Membraned sensors come with many advantages over non-membraned sensors such as higher resolutions, fewer interferents and a greatly reduced effect of flow rate changes. These advantages can make a huge difference to the bottom line, particularly if the cost of the chemical being dosed is quite high. For free chlorine sensors, using a membrane can make your measurement much less dependent on pH (if you are using sensors from Pi), meaning your measurement is a more accurate reflection of chlorine residual.
As such, membraned sensors are now largely the norm in residual chlorine measurement and are also prevalent for chlorine dioxide and ozone monitors, but did you know that…
…membraned sensors are sensitive to changes in pressure?
…flow cell outlets can airlock even when water is flowing through them?
…membraned sensors can still be used when the outlet does not go to drain?
…Pi has engineered and designed solutions to all of these potential issues?
Sensitivity to pressure
Membraned sensors do have one property that needs to be carefully managed; they are sensitive to pressure. Pi was an early adopter of membrane technology, so we know that the installation of these sensors is just as important as the sensor itself. In fact, the same sensors in different flow cells can give very different results.
In order to prevent pressure variations affecting the probe, Pi typically uses open flow cells which eliminate variability in pressure before it reaches the probe.
Whether the sample to the cell is pumped, gravity fed, or comes from a pressurized line, it is important that the flow is controlled to within a range of 350-1000ml per minute, to ensure that sufficient flow is reaching the sensor and to prevent the flow cell overflowing.
If the flow to the cell is variable, Pi can provide a dole valve which controls the flow to approximately 500ml per minute, which prevents the cell from overflowing when pressure variations mean more flow than the cell can handle, while also ensuring adequate flow when the sample line flow/pressure reduces.
The outlet of the flow cell needs to be open to atmosphere, and completely unobstructed. Any system with a long outlet line (particularly flexible pipe) is prone to get airlocks, which will cause the cell to overflow. Outlets which are visually clear and even have water flowing through them, can be partially airlocked which causes backpressure to overflow the cell. This is very easy to diagnose as if you see the cell overflowing and remove the outlet pipe, you will see the cell go back to normal operations within approximately 10 seconds.
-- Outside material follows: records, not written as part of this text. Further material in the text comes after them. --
-- ==== Sys2Proof/Machine/Inputs.lean ====
section
/-! DEFINITION. What the world outside the module brings to a strike: the operands of the command STRIKE. The values
of the converters are the outputs of their decimation filters (R53, R619), whose coefficients the manual does not give. -/
namespace Sys2Proof.Machine

/-- What a temperature converter sees of one input (R127, R128). -/
inductive TempRaw where
  /-- An NTC: its resistance in units of 0.1 ohm. -/
  | ntc (r : Nat)
  /-- A remote diode: the difference of its forward voltage at the two currents, in nV, and the ratio of the currents, which the
  manual does not give. -/
  | diode (dv ratio : Nat)
  deriving DecidableEq, Repr

/-- One input converted in a turn, with what its test conversion sees when it is the tested input (R95). -/
structure TempIn where
  input : Nat
  raw : TempRaw
  /-- NTC test: voltage at twice the current, in thousandths of the voltage of the last normal conversion. -/
  ratio : Nat
  /-- Diode test: rise of the forward voltage in µV. -/
  rise : Int
  /-- Conversions of the neighbours in the test slot: input and what its converter sees. -/
  neigh : List (Nat × TempRaw)
  deriving DecidableEq, Repr

/-- What one bank measures and sends at a strike.
DESIGN CHOICE (log 265). -/
structure BankIn where
  bank : Nat
  /-- A frame came by t0 + 4.0 µs, the strike number that the bank wrote into it, and the bits that the lane has turned in it:
  byte of the frame and bits (R28, R59). -/
  onTime : Bool
  strikeNo : Nat
  err : List (Nat × Nat)
  /-- Filter outputs of local positions 0 upward, µV. -/
  v : List Int
  /-- Filter output of the check converter, µV. -/
  check : Int
  /-- Comparator states: bit k is local position k. -/
  cmpUnder : Nat
  cmpOver : Nat
  /-- Presence loops, bit k is branch Bk. -/
  pres : Nat
  relayFb : Bool
  /-- Strike 31: the round trip of the lane in ps, none without a valid measurement (R61). -/
  roundTrip : Option Int
  /-- Wiring slot: excursions of the two halves, µV, or of the two pulses (R78, R81). -/
  exA : Nat
  exB : Nat
  /-- Bleed currents of the slot's positions before any pulse, mA (R82). -/
  bleedA : Nat
  bleedB : Nat
  /-- Bleed currents of the two pulses, mA (R81). -/
  pulseA : Nat
  pulseB : Nat
  /-- Excursion at the check converter input, µV (R94). -/
  sig : Int
  /-- Both comparator bits of the tested position read 1 (strike 31, R98). -/
  cmpOk : Bool
  /-- Readback error of the four DACs of the strike, µV (R100). -/
  dacErr : List Int
  /-- Temperature conversions of the turn (strike 31). -/
  temps : List TempIn
  /-- The two ring-oscillator sensors, 0.01 °C (R139). -/
  sens0 : Int
  sens1 : Int
  /-- Position-side and bus-side shuttle current in mA, positive out of the cells; the position whose selector's
  feedback reads closed, none where none does (R278, R279). -/
  shutI : Int
  busI : Int
  shutFb : Option Nat
  deriving DecidableEq, Repr

/-- What the current and bus front end measures and sends at a strike. -/
structure CurIn where
  onTime : Bool
  strikeNo : Nat
  err : List (Nat × Nat)
  /-- Filter outputs: 0.1 mA, 1 mA, 1 mA, 1 mV, 1 mV (R107). -/
  fine : Int
  coarse : Int
  hall : Int
  vstr : Int
  vbus : Int
  /-- The overcurrent comparators and the overload detectors (byte 32 of the frame). -/
  ocd : Bool
  occ : Bool
  fineOvl : Bool
  coarseOvl : Bool
  /-- Hall supply rails in units of 0.1 V, signed. -/
  railP : Int
  railN : Int
  /-- Supply of the front end within tolerance (byte 40). -/
  supplyOk : Bool
  roundTrip : Option Int
  deriving DecidableEq, Repr

/-- What a reader of the Millpond finds (R352): addresses of the words it corrects, and of the words it cannot correct, in
units of 8 B, each with the positions whose model state the word holds. -/
structure EccIn where
  corrected : List Nat
  bad : List (Nat × List Nat)
  deriving DecidableEq, Repr

/-- What a strike brings to the module beside the frames.
DESIGN CHOICE (log 265). -/
structure StrikeIn where
  banks : List BankIn
  cur : CurIn
  /-- At strike 0: the turn just ended, measured by the RC oscillator, ns (R39). -/
  turnNs : Nat
  /-- The 16 die sensors, 0.01 °C (R139). -/
  die : List Int
  /-- Module-level temperature conversions of the turn (strike 31). -/
  mtemps : List TempIn
  /-- Safety input channels A and B, bit n of input n, and SRST (R239, R249). -/
  siA : Nat
  siB : Nat
  srst : Bool
  /-- Test-pulse outputs read back at their commanded level (R243). -/
  tpOk0 : Bool
  tpOk1 : Bool
  /-- Coil circuits open or shorted: bit 0 K_POS, 1 K_NEG, 2 K_PRE (R225). -/
  coilBad : Nat
  /-- A setpoint readback frame came and equals the frame sent (R317). -/
  spRead : Bool
  /-- AOUT deviates by more than 0.5 % of its span (R319). -/
  aoutBad : Bool
  /-- Actuator outputs deviating, open or shorted, bit k of ACTk (R321). -/
  actBad : Nat
  /-- The commit of the strike is not complete by t0 + 8.0 µs (R344). -/
  commitLate : Bool
  /-- Current returning into SOLE_DRIVE_IN, 0.1 mA (R507). -/
  loopI : Nat
  /-- Strike 0: ranks refused bandwidth in the turn just ended, bit r (R348). -/
  yld : Nat
  /-- Auxiliary inputs and coil supply in units of 0.2 V (R548, R554). -/
  aux1 : Nat
  aux2 : Nat
  coilV : Nat
  deriving DecidableEq, Repr

/-- What discovery of a lane finds (R61, R68). -/
structure LaneIn where
  locked : Bool
  /-- Identity memory present with a right CRC: serial, aperture offset, lane asymmetry, turnaround (ps). -/
  idOk : Bool
  serial : Nat
  aperture : Int
  asym : Int
  turnaround : Int
  /-- The 32 round trips, ps. -/
  rts : List Int
  deriving DecidableEq, Repr

/-- What the insulation monitor finds in an injection period (R118). -/
structure ImdIn where
  /-- A half-period whose current still changed by more than 1 % over its last tenth. -/
  unsettled : Bool
  /-- The current settled within the first 40 % of each half-period. -/
  fast : Bool
  /-- The resistance of the plateaus in kΩ, and the leak location in percent, none where not known. -/
  riso : Nat
  loc : Option Nat
  deriving DecidableEq, Repr

/-- A command entry fetched from a CMD ring (R375): function, ring, the 64 bytes, and the bytes that the module reads at
the entry's ADDR, none where that read fails (R384). -/
structure CmdIn where
  fn : Nat
  ring : Nat
  entry : List Nat
  data : Option (List Nat)
  deriving DecidableEq, Repr

/-- What a commit writes beside the values the module holds: a valid new layout and failover set of the Commissioning
Suite, where the session carried one (R66, R234). -/
structure CommitIn where
  layout : Option (List (Nat × Layout))
  failover : Option (List Nat)
  deriving DecidableEq, Repr

/-- An Ethernet frame at a port (R457): destination MAC, EtherType, length with its VLAN tag, VLAN ID of its tag; of an
IPv4 packet, the destination, the protocol (1 ICMP, 6 TCP, 17 UDP) and the destination port, or whether an ICMP message
is an echo request; whether it is an ARP reply by which another station holds the port's address (R456). -/
structure FrameIn where
  dst : Nat
  etype : Nat
  len : Nat
  vlan : Option Nat
  ipDst : Nat
  proto : Nat
  dport : Nat
  echo : Bool
  arpHeld : Bool
  deriving DecidableEq, Repr

/-- An Announce message that a port receives (R462, R466): domain, majorSdoId, what the best master clock algorithm
compares, and PTP_TIMESCALE. -/
structure AnnounceIn where
  port : Nat
  domain : Nat
  sdo : Nat
  /-- Identity of the sending clock, and of the grandmaster. -/
  sender : Nat
  gm : Nat
  prio1 : Nat
  clkClass : Nat
  accuracy : Nat
  variance : Nat
  prio2 : Nat
  steps : Nat
  timescale : Bool
  deriving DecidableEq, Repr

/-- A Sync message with a delay measurement (R462, R463, R467): port, sender, time of sending and of arrival, ps (arrival by
the hardware clock, 0 while it stands still), mean path or link delay, ps; the AON counter at arrival, ns (R464). -/
structure SyncIn where
  port : Nat
  sender : Nat
  sent : Nat
  arrived : Nat
  delay : Nat
  aon : Nat
  deriving DecidableEq, Repr

/-- A CAN frame on a bus (R482, R488): its start of frame in units of 12.5 ns of the hardware clock; identifier; format 0
CBFF, 1 CEFF, 2 FBFF, 3 FEFF, 4 XLFF; remote; BRS and ESI; data; LEN; SDU type, VCID and acceptance field of an XLFF.
DEDUCED (log 151). -/
structure CanFrame where
  sof : Nat
  id : Nat
  fmt : Nat
  rtr : Bool
  brs : Bool
  esi : Bool
  len : Nat
  data : List Nat
  sdt : Nat
  vcid : Nat
  af : Nat
  deriving DecidableEq, Repr

/-- What a boot finds (R446, R532, R541, R567, R574): a compare group that failed the self-test; slots of the boot flash
that read back damaged; the safety configuration's CRC is right; sequence numbers of committed records whose CRC fails.
DESIGN CHOICE (log 121). -/
structure BootIn where
  badGroup : Option Nat
  badSlots : List Nat
  cfgCrcOk : Bool
  badRecs : List Nat
  deriving DecidableEq, Repr

/-- A slice of the self-check set (R36, R164, R574): whether it completes the set; slots whose working copies fail their CRC;
the compare group tested detects its mismatch. -/
structure ChkIn where
  last : Bool
  badSlots : List Nat
  groupOk : Bool
  deriving DecidableEq, Repr

/-- A KEEP frame (R512): its CRC and length are right, its strike number, serial, role and flags. -/
structure KeepIn where
  valid : Bool
  strike : Nat
  serial : Nat
  role : Nat
  flags : Nat
  deriving DecidableEq, Repr

/-- A HELLO record (R513): sender, partner named, LAYOUT and configuration CRC, image FORMAT and oldest FORMAT accepted,
nonce, proof; none while the sender has no nonce of this module. -/
structure HelloIn where
  serial : Nat
  partner : Nat
  layout : Nat
  config : Nat
  format : Nat
  oldest : Nat
  nonce : List Nat
  proof : Option (List Nat)
  deriving DecidableEq, Repr

/-- A certificate chain that a client shows (R561): SHA-384 of its root, whether every certificate is within its validity by
the hardware clock, SHA-256 of the client certificate, its organizational unit (0 OBSERVER, 1 OPERATOR, 2 SERVICE, else none
of them), the number of its public key. -/
structure CertIn where
  root : List Nat
  valid : Bool
  fp : List Nat
  unit : Nat
  key : Nat
  deriving DecidableEq, Repr

/-- A TLS handshake at a port (R560, R561): the parameters it settles on are those of R560, without resumption and early
data; the client's chain. -/
structure TlsIn where
  port : Nat
  params : Bool
  cert : CertIn
  deriving DecidableEq, Repr

/-- A debug request (R576): the level, the signature, and the chain it carries, none where the signer is the debug
authority. -/
structure DebugIn where
  level : Nat
  sig : List Nat
  chain : Option CertIn
  deriving DecidableEq, Repr

end Sys2Proof.Machine
end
If this is a persistent problem, consider putting in an air break using a commercially available tundish.
Outlets that do not go to drain
The water from a membraned sensor doesn’t have to go to drain. For processes where saving water is a high priority, a simple tank and pump system that will pump sample water back into your main process line will allow water losses to be reduced to almost zero. Pi’s CRIUS®4.0 controller can be used to control this return process and ensure that this tank never overflows and can automatically drain itself periodically to avoid sediment build up.
What if things go wrong?
As any water engineer can tell you, no matter how well the system is designed, lines can clog, pumps can break and someone on site could fiddle with the settings. Pi recognizes these challenges and has engineered solutions into our systems. All Pi membraned sensors have the option to be able to:
- Have a flow switch to detect sample flow loss.
- Use dosing overfeed protection to protect against clogged dosing lines or pump failure.
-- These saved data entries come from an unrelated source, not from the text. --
-- ==== Sys2Proof/Syntax.lean ====
section
/-! DEFINITION. The commands of the block: one constructor per row of the opcode table. An operand is what the world
outside the module brings to the step: the word written, the message received, the level measured. -/
namespace Sys2Proof

open Sys2Proof.Machine
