-- ==== Sys2Proof/Decode.lean ====
section
/-! DEFINITION. Commands as table words. The opcode table gives no row bits: a command reaches the module as a write, a
message, a frame or an event, not as a word, so no word spells one. -/
namespace Sys2Proof

/-- The command a table word spells: none, for every width and word.
DESIGN CHOICE (log 5). -/
def decodeTableWord (_nbits _w : Nat) : Option Instr := none

end Sys2Proof
end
- Have remote access for SMS or email alarms.
- Use relays to trigger beacons or sirens for alarms or control valves and pumps.
- Customize user security levels to control who can change what settings.
- Use status logs that show what happened to the system and when.
Closed Flow Cells
For membraned sensors, the best technical way of housing a membraned sensor is with an open flow cell. There are some occasions where this solution just isn’t practicable and in those instances, the closed flow cells from Pi, which can take an overpressure of up to 3 bar, are the best solution.